While prevention of premature death has always been a primary goal of medicine, provision of a comfortable and peaceful death has been widely acknowledged as an important end in itself only in the last several decades. Even with widespread professional acknowledgment of the importance of palliative care, many patients die in moderate or severe pain, physicians are often unaware of patients’ wishes regarding end-of-life care, and interventions are often inconsistent with patients’ preferences. Providing high-quality end-of-life care is difficult and complex. Figure 1 shows the diverse skill set necessary for providing high-quality end-of-life care, as derived from the perspectives of patients with chronic and life-limiting illnesses, family members, physicians, and nurses.
In this review, we describe the responsibilities of pulmonary and critical care physicians in providing end-of-life care to patients and their families. Although many of these responsibilities are common to all physicians caring for patients with life-limiting illness, we focus on issues most relevant to pulmonary and critical care settings. We also focus on practical aspects of providing this care, such as prognostication and decision making about goals of care suggested by Canadian Health Care Mall, approaches to communicating with patients and family, the importance of interdisciplinary collaboration and addressing conflicts, principles of withholding and withdrawing life sustaining measures, and the role of cultural competency in end-of-life care.

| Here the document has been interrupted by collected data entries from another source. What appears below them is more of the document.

-- ==== Sys2Proof/Certificates/Slice0/Obligations.lean ====
section
/-!
DEFINITION. Certificates/Slice0/Obligations.lean: what is claimed of the machine, one proposition each. Statements named …Complete say where the rows they
name complete: under hypotheses on the state and the operands alone, the row answers the next state that its rules give.
-/

open Sys2Proof Sys2Proof.Machine

/-- R64, R65, R71, R87, R88, R89: while no hold-off runs and no trim load is in progress, each source that hardware or firmware detects requests a reset with its code, in the
scope of the table; a die scope that names DIE_0 is the package.
Choices of the model that it passes through: notes/assumptions 7, 26, 33, 73. -/
def Obligations.ResetSourcesComplete : Prop :=
  ∀ s : State, s.boot.powered = true → (∀ t, s.hasTarget t = true → s.mustHold t = false) →
    (∃ t, exec .rstNAssert s = .next t ∧ t.boot.due = s.boot.due ++ [⟨3, .package, 0, false⟩] ∧ t.boot.rstNLow = true) ∧
    (∀ d, s.hasDie d = true → s.fw.activation = none → s.fld d .RST_WDT_EN = 1 →
      ∃ t, exec (.watchdogExpiry d) s = .next t ∧ t.boot.due = s.boot.due ++ [⟨4, if d = 0 then .package else .die d, d, false⟩]) ∧
    (∀ m d (data : Word), WritesNow s m d .RSTCTL 0x10 → s.guardOk m = true → bits data.toNat 31 24 = 0xA5 →
      s.hasTarget (targetOf (bits data.toNat 5 4) (bits data.toNat 8 6) (bits data.toNat 11 9)) = true →
      ∃ t, exec (.rstSwreqWrite m d data) s = .next t ∧ t.boot.due = s.boot.due ++
        [⟨5, widen (targetOf (bits data.toNat 5 4) (bits data.toNat 8 6) (bits data.toNat 11 9)), d, false⟩]) ∧
    (∀ r scope d i, Serves s r 0x0830 (some (if scope = 0 then 0 else d)) → scope ≤ 3 →
      (if scope < 2 then r.dom = 0 ∨ r.dom = fwDom ∨ r.dom = 0x2000 else s.granted r.dom = true) → s.hasTarget (targetOf scope d i) = true →
      s.reachesClassS (targetOf scope d i) = false →
      exec (.resetRequest r scope d i) s = .next (s.replies r 0x0830 (some (if scope = 0 then 0 else d)) (fun t =>
        ({ t with boot.due := t.boot.due ++ [⟨5, widen (targetOf scope d i), 0, false⟩] }, [])))) ∧
    (s.fld 0 .SEC_STATUS_DBG_AUTH = 1 →
      (∃ t, exec (.debugResetRequest .ndmreset) s = .next t ∧ t.boot.due = s.boot.due ++ [⟨6, .package, 0, false⟩]) ∧
      (∀ d a, s.hasTarget (.ap d a) = true →
        ∃ t, exec (.debugResetRequest (.hartreset d a)) s = .next t ∧ t.boot.due = s.boot.due ++ [⟨6, .ap d a, d, false⟩])) ∧
    (s.fw.activation = none → ∀ u, s.hasTarget (lockTarget u).1 = true → s.hasDie (lockTarget u).2 = true →
      ∃ t, exec (.lockUp u) s = .next t ∧ t.boot.due = s.boot.due ++ [⟨8, match u with
        | .ap d a => .ap d a
        | .ccc d c => .cluster d c
        | .sch d | .pmc d | .sec d => if d = 0 then .package else .die d, (lockTarget u).2, false⟩])

/-- R50, R54, R73, R75, R81, R473: each step of a package start-up, once the step before it is complete on every die, completes that step. After the judgement of the PLLs
every domain is switched to ROOT_PLL where the ROOT_PLL of every die has passed.
Choices of the model that it passes through: notes/assumptions 7, 72, 73, 88. -/
def Obligations.StartupStepsComplete : Prop :=
  ∀ s : State, s.boot.powered = true → s.boot.pkg = true → s.hasDie 0 = true →
    (∀ d parity cs, s.hasDie d = true → d ∈ s.boot.loading →
      ∃ t, exec (.trimLoadEnd d parity cs) s = .next t ∧ t.stepOf d = max 3 (s.stepOf 0) ∧ d ∈ t.pins.applied ∧ d ∉ t.boot.loading) ∧
    (∀ counts, s.allAt 3 = true → judged counts = true → ∃ t, exec (.xoJudgementEnd counts) s = .next t ∧ t.stepOf 0 = 4 ∧ t.boot.xoPassed = true) ∧
    (∀ counts, s.allAt 3 = true → judged counts = false →
      ∃ t, exec (.xoJudgementEnd counts) s = .next t ∧ 4 < t.stepOf 0 ∧ t.boot.xoPassed = false) ∧
    (∀ root tref, s.allAt 4 = true → ∃ t, exec (.pllJudgementEnd root tref) s = .next t ∧ 4 < t.stepOf 0 ∧
      ∀ d, s.hasDie d = true → (pllPasses root d = true → t.fld d .CLK_STATUS_ROOT_LOCK = 1) ∧ (pllPasses tref d = true → t.fld d .CLK_STATUS_TREF_LOCK = 1) ∧
        ((∀ e, s.hasDie e = true → pllPasses root e = true) → ∀ x, x < 5 → t.fld d .CLK_DIV_SRC x = 0 ∧ t.goalOf d x = normalDiv x)) ∧
    (s.allAt 5 = true → ∃ t, exec .optionLoadEnd s = .next t ∧ t.stepOf 0 = 6) ∧
    (∀ partner, s.allAt 6 = true → s.fld 0 .SEC_STATUS_BOOT_FAIL = 0 →
      (s.fld 0 .RST_STATUS_BOOTSEL_EFF = 3 → s.boot.chunkTotal = some s.boot.chunks.length) →
      ∃ t, exec (.bootVerifyEnd partner) s = .next t ∧
        (∀ i, (s.bootPick partner).info = some i → t.stepOf 0 = 7 ∧ t.fw.bundle = some i ∧ t.boot.pkg = false) ∧
        ((s.bootPick partner).info = none → t.fld 0 .SEC_STATUS_BOOT_FAIL = 1))
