-- ==== Sys2Proof/Laws/KeepsCamera.lean ====
section
/-!
SUPPORT. Laws/KeepsCamera.lean: what each operation of Machine/Camera.lean leaves alone: a mask (Laws/Mask.lean) that covers what the operation may write sees no
difference between the state before and the state after.
-/
set_option linter.unusedSimpArgs false
set_option linter.unusedVariables false

namespace Sys2Proof.Machine

@[simp] theorem State.setStream_mask {K : Nat} (s : State) (d n : Nat) (c : CamStream) (h : Covers K 0x4000000) : (State.setStream s d n c).mask K = s.mask K := mask_mono h (by
  simp only [State.setStream]
  repeat' (first | with_reducible rfl | decide | (simp (disch := first | exact .inl rfl | exact .inr rfl | rfl | decide) only [mask_mk, ite_mask, ite_self]; done) | split | dsimp only))

@[simp] theorem State.camEvent_mask {K : Nat} (s : State) (e : Ev) (d n count : Nat) (h : Covers K 0x4020000000000000000000000004800) : (State.camEvent s e d n count).mask K = s.mask K := mask_mono h (by
  simp only [State.camEvent]
  repeat' (first | with_reducible rfl | decide | (simp (disch := first | exact .inl rfl | exact .inr rfl | rfl | decide) only [mask_mk, ite_mask, ite_self, State.raise_mask]; done) | split | dsimp only))

@[simp] theorem State.camStore_mask {K : Nat} (s : State) (d n a : Nat) (bs : List Byte) (h : Covers K 0x203e18200000000000000000000000000000000000000000000000000000000000000000000000000000000000000000000000021fe104027fc000000000000000000010e820) : (State.camStore s d n a bs).mask K = s.mask K := mask_mono h (by
  simp only [State.camStore]
  repeat' (first | with_reducible rfl | decide | (simp (disch := first | exact .inl rfl | exact .inr rfl | rfl | decide) only [mask_mk, ite_mask, ite_self, State.fabLog_mask, State.store_mask]; done) | split | dsimp only))

@[simp] theorem State.putRows_mask {K : Nat} (s : State) (d n : Nat) (f : CamFrame) (rs : List (Nat × List Byte)) (h : Covers K 0x203e18200000000000000000000000000000000000000000000000000000000000000000000000000000000000000000000000021fe104027fc000000000000000000010e820) : (State.putRows s d n f rs).mask K = s.mask K := mask_mono h (by
  simp only [State.putRows]
  repeat' (first | with_reducible rfl | decide | with_reducible refine (mask_foldl _ (fun t e => ?_) _ _).trans ?_ | (simp (disch := first | exact .inl rfl | exact .inr rfl | rfl | decide) only [mask_mk, ite_mask, ite_self, State.camStore_mask]; done) | split | dsimp only))

@[simp] theorem State.dropInjection_mask {K : Nat} (s : State) (d n : Nat) (h : Covers K 0x203e18200000000000000000000000000000000000000000000060000000000000000000000000000000000000000000000000021fe104027fc000000000000000000410e824) : (State.dropInjection s d n).mask K = s.mask K := mask_mono h (by
  simp only [State.dropInjection]
  repeat' (first | with_reducible rfl | decide | (simp (disch := first | exact .inl rfl | exact .inr rfl | rfl | decide) only [mask_mk, ite_mask, ite_self, State.setFlds_nil_mask, State.setFlds_cons_mask, State.setFld_mask, State.fresh_mask, State.putRows_mask, State.setStream_mask]; done) | split | dsimp only))

@[simp] theorem State.abortInjections_mask {K : Nat} (s : State) (d n : Nat) (h : Covers K 0x203e18200000000000000000000000000000000000000000000060000000000000000000000000000000000000000000000000021fe104027fc000000000000000000410e824) : (State.abortInjections s d n).mask K = s.mask K := mask_mono h (by
  simp only [State.abortInjections]
  repeat' (first | with_reducible rfl | decide | with_reducible refine (mask_foldl _ (fun t e => ?_) _ _).trans ?_ | (simp (disch := first | exact .inl rfl | exact .inr rfl | rfl | decide) only [mask_mk, ite_mask, ite_self, State.dropInjection_mask]; done) | split | dsimp only))

@[simp] theorem State.displaceFrame_mask {K : Nat} (s : State) (d n golden : Nat) (h : Covers K 0x40000000000000000000000000000000000000000000000000020000000000000000000000000000000000000000000000000000000004020000000000000000000000004800) : (State.displaceFrame s d n golden).mask K = s.mask K := mask_mono h (by
  simp only [State.displaceFrame]
  repeat' (first | with_reducible rfl | decide | with_reducible refine (mask_foldl _ (fun t e => ?_) _ _).trans ?_ | (simp (disch := first | exact .inl rfl | exact .inr rfl | rfl | decide) only [mask_mk, ite_mask, ite_self, State.addSat_mask, State.camEvent_mask]; done) | split | dsimp only))

@[simp] theorem State.openFrame_mask {K : Nat} (s : State) (d n number format sizeX : Nat) (h : Covers K 0x40000000000000000000000000000000000000000000000000028000000000000000000000000000000000000000000000000000000004020000000000000000000004004800) : (State.openFrame s d n number format sizeX).mask K = s.mask K := mask_mono h (by
  simp only [State.openFrame]
  repeat' (first | with_reducible rfl | decide | (simp (disch := first | exact .inl rfl | exact .inr rfl | rfl | decide) only [mask_mk, ite_mask, ite_self, State.addSat_mask, State.camEvent_mask, State.displaceFrame_mask, State.setStream_mask]; done) | split | dsimp only))

@[simp] theorem State.endFrame_mask {K : Nat} (s : State) (d n : Nat) (cut : Bool) (h : Covers K 0x4000000) : (State.endFrame s d n cut).mask K = s.mask K := mask_mono h (by
  simp only [State.endFrame]
  repeat' (first | with_reducible rfl | decide | (simp (disch := first | exact .inl rfl | exact .inr rfl | rfl | decide) only [mask_mk, ite_mask, ite_self, State.setStream_mask]; done) | split | dsimp only))

@[simp] theorem State.csiHeader_mask {K : Nat} (s : State) (d rx : Nat) (x3 : CsiHeader) (h : Covers K 0x80000000000000000000000000000000000000000000000000000000000000000000000000000000) : (State.csiHeader s d rx x3).2.mask K = s.mask K := mask_mono h (by
  simp only [State.csiHeader]
  repeat' (first | with_reducible rfl | decide | (simp (disch := first | exact .inl rfl | exact .inr rfl | rfl | decide) only [mask_mk, ite_mask, ite_self, State.addSat_mask]; done) | split | dsimp only))
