-- ==== Sys2Proof/Laws/KeepsCommit.lean ====
section
/-!
SUPPORT. Laws/KeepsCommit.lean: what each operation of Machine/Commit.lean leaves alone: a mask (Laws/Mask.lean) that covers what the operation may write sees no
difference between the state before and the state after.
-/
set_option linter.unusedSimpArgs false
set_option linter.unusedVariables false

namespace Sys2Proof.Machine

@[simp] theorem State.mismatchEvent_mask {K : Nat} (s : State) (m : Mismatch) (outcome : Nat) (h : Covers K 0x4020000000000000000000000004800) : (State.mismatchEvent s m outcome).mask K = s.mask K := mask_mono h (by
  simp only [State.mismatchEvent]
  repeat' (first | with_reducible rfl | decide | (simp (disch := first | exact .inl rfl | exact .inr rfl | rfl | decide) only [mask_mk, ite_mask, ite_self, State.raise_mask]; done) | split | dsimp only))

@[simp] theorem State.removeCore_mask {K : Nat} (s : State) (d c : Nat) (h : Covers K 0x203e1820500400440000000000000000000000000000000000000000000000000000000002080040000000fde0781c00000000021fe1050200000000000000000000005de824) : (State.removeCore s d c).mask K = s.mask K := mask_mono h (by
  simp only [State.removeCore]
  repeat' (first | with_reducible rfl | decide | (simp (disch := first | exact .inl rfl | exact .inr rfl | rfl | decide) only [mask_mk, ite_mask, ite_self, State.flag_mask, State.killWhere_mask, State.setFld_mask]; done) | split | dsimp only))

@[simp] theorem State.showSeq_mask {K : Nat} (s : State) (d : Nat) (h : Covers K 0x100000000000000000000000000000000000000000000000000000000000000000000000000000000000000000000000000000000000000000000000000000) : (State.showSeq s d).mask K = s.mask K := mask_mono h (by
  simp only [State.showSeq]
  repeat' (first | with_reducible rfl | decide | (simp (disch := first | exact .inl rfl | exact .inr rfl | rfl | decide) only [mask_mk, ite_mask, ite_self, State.setFld_mask]; done) | split | dsimp only))

@[simp] theorem State.endSequence_mask {K : Nat} (s : State) (m : Mismatch) (outcome : Nat) (h : Covers K 0x1000000000000000000000000000000000000000000000000000000000000800000000000000000000000000000000050200000000000000000000000d4800) : (State.endSequence s m outcome).mask K = s.mask K := mask_mono h (by
  simp only [State.endSequence]
  repeat' (first | with_reducible rfl | decide | (simp (disch := first | exact .inl rfl | exact .inr rfl | rfl | decide) only [mask_mk, ite_mask, ite_self, State.freezeCheck_mask, State.mismatchEvent_mask, State.showSeq_mask]; done) | split | dsimp only))

@[simp] theorem State.countPersistent_mask {K : Nat} (s : State) (d : Nat) (h : Covers K 0x800000000000000000000000000000000000000000000000000000000000000000000000000000000000000000000000000000000000000000000000008000) : (State.countPersistent s d).mask K = s.mask K := mask_mono h (by
  simp only [State.countPersistent]
  repeat' (first | with_reducible rfl | decide | (simp (disch := first | exact .inl rfl | exact .inr rfl | rfl | decide) only [mask_mk, ite_mask, ite_self, State.addSat_mask, State.titheAdd_mask]; done) | split | dsimp only))

@[simp] theorem State.countTransient_mask {K : Nat} (s : State) (d : Nat) (h : Covers K 0x1080000000000000000000000000000000000000000000000000000000000000000000000000000000000000000000000000000000000000000000000008000) : (State.countTransient s d).mask K = s.mask K := mask_mono h (by
  simp only [State.countTransient]
  repeat' (first | with_reducible rfl | decide | (simp (disch := first | exact .inl rfl | exact .inr rfl | rfl | decide) only [mask_mk, ite_mask, ite_self, State.addSat_mask, State.flag_mask, State.titheAdd_mask]; done) | split | dsimp only))

@[simp] theorem State.publish_mask {K : Nat} (s : State) (d : Nat) (r : SlotRef) (p : Placed) (h : Covers K 0x40000) : (State.publish s d r p).mask K = s.mask K := mask_mono h (by
  simp only [State.publish]
  repeat' (first | with_reducible rfl | decide | (simp (disch := first | exact .inl rfl | exact .inr rfl | rfl | decide) only [mask_mk, ite_mask, ite_self, State.setPlaced_mask]; done) | split | dsimp only))

@[simp] theorem State.outputsInvalid_mask {K : Nat} (s : State) (m : Mismatch) (p : Placed) (outcome : Nat) (h : Covers K 0x203e1820500400d60000000000000000000000000000000000000000000000000000000002080040000000fde0781c00000000021fe1050200000000000000000000005de824) : (State.outputsInvalid s m p outcome).mask K = s.mask K := mask_mono h (by
  simp only [State.outputsInvalid]
  repeat' (first | with_reducible rfl | decide | (simp (disch := first | exact .inl rfl | exact .inr rfl | rfl | decide) only [mask_mk, ite_mask, ite_self, State.countPersistent_mask, State.endSequence_mask, State.endSheaf_mask, State.flag_mask, State.freezeCheck_mask, State.leaveBoth_mask, State.removeCore_mask]; done) | split | dsimp only))

@[simp] theorem execCommitCompare_mask {K : Nat} (d : Nat) (r : SlotRef) (difference : BitVec 128) (cycles : Nat) (s : State) (h : Covers K 0x203e1820500403ff0000000000000000000000000000000000000000000000000000000002080040000000fde0781c00000000021fe1050200000000000000000000005de824) : Kept K s (execCommitCompare d r difference cycles s) := kept_mono h (by
  simp only [execCommitCompare]
  repeat' (first | with_reducible rfl | decide | with_reducible refine kept_next.2 ?_ | (simp (disch := first | exact .inl rfl | exact .inr rfl | rfl | decide) only [mask_mk, ite_mask, ite_self, kept_next, State.addSat_mask, State.countTransient_mask, State.endSequence_mask, State.flag_mask, State.outputsInvalid_mask, State.publish_mask, State.runOut_mask]; done) | split | dsimp only))

@[simp] theorem execMismatchSelftestEnd_mask {K : Nat} (d : Nat) (r : SlotRef) (mainPass checkerPass : Bool) (s : State) (h : Covers K 0x203e1820500400d60000000000000000000000000000000000000000000000000000000002080040000000fde0781c00000000021fe1050200000000000000000000005de824) : Kept K s (execMismatchSelftestEnd d r mainPass checkerPass s) := kept_mono h (by
  simp only [execMismatchSelftestEnd]
  repeat' (first | with_reducible rfl | decide | with_reducible refine kept_next.2 ?_ | (simp (disch := first | exact .inl rfl | exact .inr rfl | rfl | decide) only [mask_mk, ite_mask, ite_self, kept_next, State.countPersistent_mask, State.endSequence_mask, State.outputsInvalid_mask, State.publish_mask, State.removeCore_mask, State.setPlaced_mask]; done) | split | dsimp only))

@[simp] theorem execShadowToOutputCopyEnd_mask {K : Nat} (d : Nat) (r : SlotRef) (s : State) (h : Covers K 0x203e1820500400d60000000000000000000000000000000000000000000000000000000002080040000000fde0781c00000000021fe1050200000000000000000000005de824) : Kept K s (execShadowToOutputCopyEnd d r s) := kept_mono h (by
  simp only [execShadowToOutputCopyEnd]
  repeat' (first | with_reducible rfl | decide | with_reducible refine kept_next.2 ?_ | (simp (disch := first | exact .inl rfl | exact .inr rfl | rfl | decide) only [mask_mk, ite_mask, ite_self, kept_next, State.countPersistent_mask, State.endSequence_mask, State.outputsInvalid_mask, State.publish_mask, State.removeCore_mask, State.stores_mask]; done) | split | dsimp only))

@[simp] theorem State.showStatus_mask {K : Nat} (s : State) (d : Nat) (r : SlotRef) (status : Nat) (h : Covers K 0x1f07c3e000000000000000000000000000000000000000000000) : (State.showStatus s d r status).mask K = s.mask K := mask_mono h (by
  cases r with
  | raster c => rfl
  | core c slot =>
    cases slot <;> simp only [State.showStatus, lastErrFld, flagFlds]
    all_goals repeat' (first | with_reducible rfl | (simp (disch := first | exact .inl rfl | exact .inr rfl | rfl | decide) only [List.foldl, ite_mask, State.flag_mask, State.setFld_mask, ite_self]; done) | split))

@[simp] theorem State.applyTable_mask {K : Nat} (s : State) (d : Nat) (p : Placed) (h : Covers K 0x186000000000000000000000000000000000000000000000000002020) : (State.applyTable s d p).mask K = s.mask K := mask_mono h (by
  simp only [State.applyTable]
  repeat' (first | with_reducible rfl | decide | (simp (disch := first | exact .inl rfl | exact .inr rfl | rfl | decide) only [mask_mk, ite_mask, ite_self, State.addSat_mask, State.flag_mask, State.kvCommit_mask]; done) | split | dsimp only))

@[simp] theorem State.present_mask {K : Nat} (s : State) (p : Placed) (h : Covers K 0x1000000) : (State.present s p).mask K = s.mask K := mask_mono h (by
  simp only [State.present]
  repeat' (first | with_reducible rfl | decide | (simp (disch := first | exact .inl rfl | exact .inr rfl | rfl | decide) only [mask_mk, ite_mask, ite_self, State.offer_mask]; done) | split | dsimp only))

@[simp] theorem State.goldenCheck_mask {K : Nat} (s : State) (id : Nat) (x2 : Sheaf) (h : Covers K 0x203e182000000000000000000000000000000000000000000000000000000000000000000000000000000000000000000000000000000402000000000000000000000010c800) : (State.goldenCheck s id x2).mask K = s.mask K := mask_mono h (by
  simp only [State.goldenCheck]
  repeat' (first | with_reducible rfl | decide | (simp (disch := first | exact .inl rfl | exact .inr rfl | rfl | decide) only [mask_mk, ite_mask, ite_self, State.raise_mask, State.source_mask]; done) | split | dsimp only))

@[simp] theorem State.finalCommit_mask {K : Nat} (s : State) (id : Nat) (x2 : Sheaf) (h : Covers K 0x203e18205004000000000000000000000000000000000000000000000000000000000000020800400010000000000000000000021fe10502000000000000000000000055e820) : (State.finalCommit s id x2).mask K = s.mask K := mask_mono h (by
  simp only [State.finalCommit]
  repeat' (first | with_reducible rfl | decide | (simp (disch := first | exact .inl rfl | exact .inr rfl | rfl | decide) only [mask_mk, ite_mask, ite_self, State.finish_mask, State.flag_mask, State.goldenCheck_mask, State.raise_mask]; done) | split | dsimp only))

@[simp] theorem State.commitBooks_mask {K : Nat} (s : State) (p : Placed) (signature : BitVec 128) (h : Covers K 0x203e18205004000000000000000000000000000000000000000000000000000000000000020800400010000000000000000000021fe10502000000000000000000000055e820) : (State.commitBooks s p signature).mask K = s.mask K := mask_mono h (by
  simp only [State.commitBooks]
  repeat' (first | with_reducible rfl | decide | (simp (disch := first | exact .inl rfl | exact .inr rfl | rfl | decide) only [mask_mk, ite_mask, ite_self, State.finalCommit_mask, State.finishIdle_mask, State.lateRecord_mask, State.setSheaf_mask]; done) | split | dsimp only))

@[simp] theorem State.overrun_mask {K : Nat} (s : State) (d : Nat) (p : Placed) (h : Covers K 0x40000000000000000000000000000000000000000000000000000000000) : (State.overrun s d p).mask K = s.mask K := mask_mono h (by
  simp only [State.overrun]
  repeat' (first | with_reducible rfl | decide | (simp (disch := first | exact .inl rfl | exact .inr rfl | rfl | decide) only [mask_mk, ite_mask, ite_self, State.addSat_mask]; done) | split | dsimp only))

@[simp] theorem execCommandCommit_mask {K : Nat} (d : Nat) (r : SlotRef) (s : State) (h : Covers K 0x203e1820500400000000000000000000000000000000000000000000000000000000000002080040041186fdff7fdfe0000000021fe1050200000000000000000000015de824) : Kept K s (execCommandCommit d r s) := kept_mono h (by
  simp only [execCommandCommit]
  repeat' (first | with_reducible rfl | decide | with_reducible refine kept_next.2 ?_ | (simp (disch := first | exact .inl rfl | exact .inr rfl | rfl | decide) only [mask_mk, ite_mask, ite_self, kept_next, State.applyTable_mask, State.commitBooks_mask, State.endSheaf_mask, State.freezeCheck_mask, State.lateRecord_mask, State.leaveBoth_mask, State.mirrorChange_mask, State.overrun_mask, State.present_mask, State.runOut_mask, State.showStatus_mask, State.stores_mask]; done) | split | dsimp only))

end Sys2Proof.Machine
end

End-of-life care is frequently cited as an area of particular relevance to medical professionalism, both in concert with and in addition to medical ethics. Perhaps never more than in dealing with end-of-life issues will the physician’s culture, spiritual beliefs, and personal values influence decision making and therefore have the potential to compromise or test professionalism. The hospital setting, and particularly the ICU setting, compounds these challenges to physicians’ professionalism. The ICU setting, a strange, stressful, and often seemingly hostile environment to patients and families, increases vulnerability to the opinions, influences, or preferences of clinicians. Variable and conflicting approaches to care may be more pronounced and more common than in other health-care settings. In the context of these challenges, maintaining awareness of one’s personal values and simultaneously understanding and respecting the values of others becomes especially important. The key components of professionalism, including respect, integrity, honesty, and compassion, provide a foundation for the skills needed to provide competent and compassionate care at the end of life.
Figure 1. Conceptual model of the domains of physicians’ skills at providing high-quality end-of-life care based on analyses of focus group transcripts.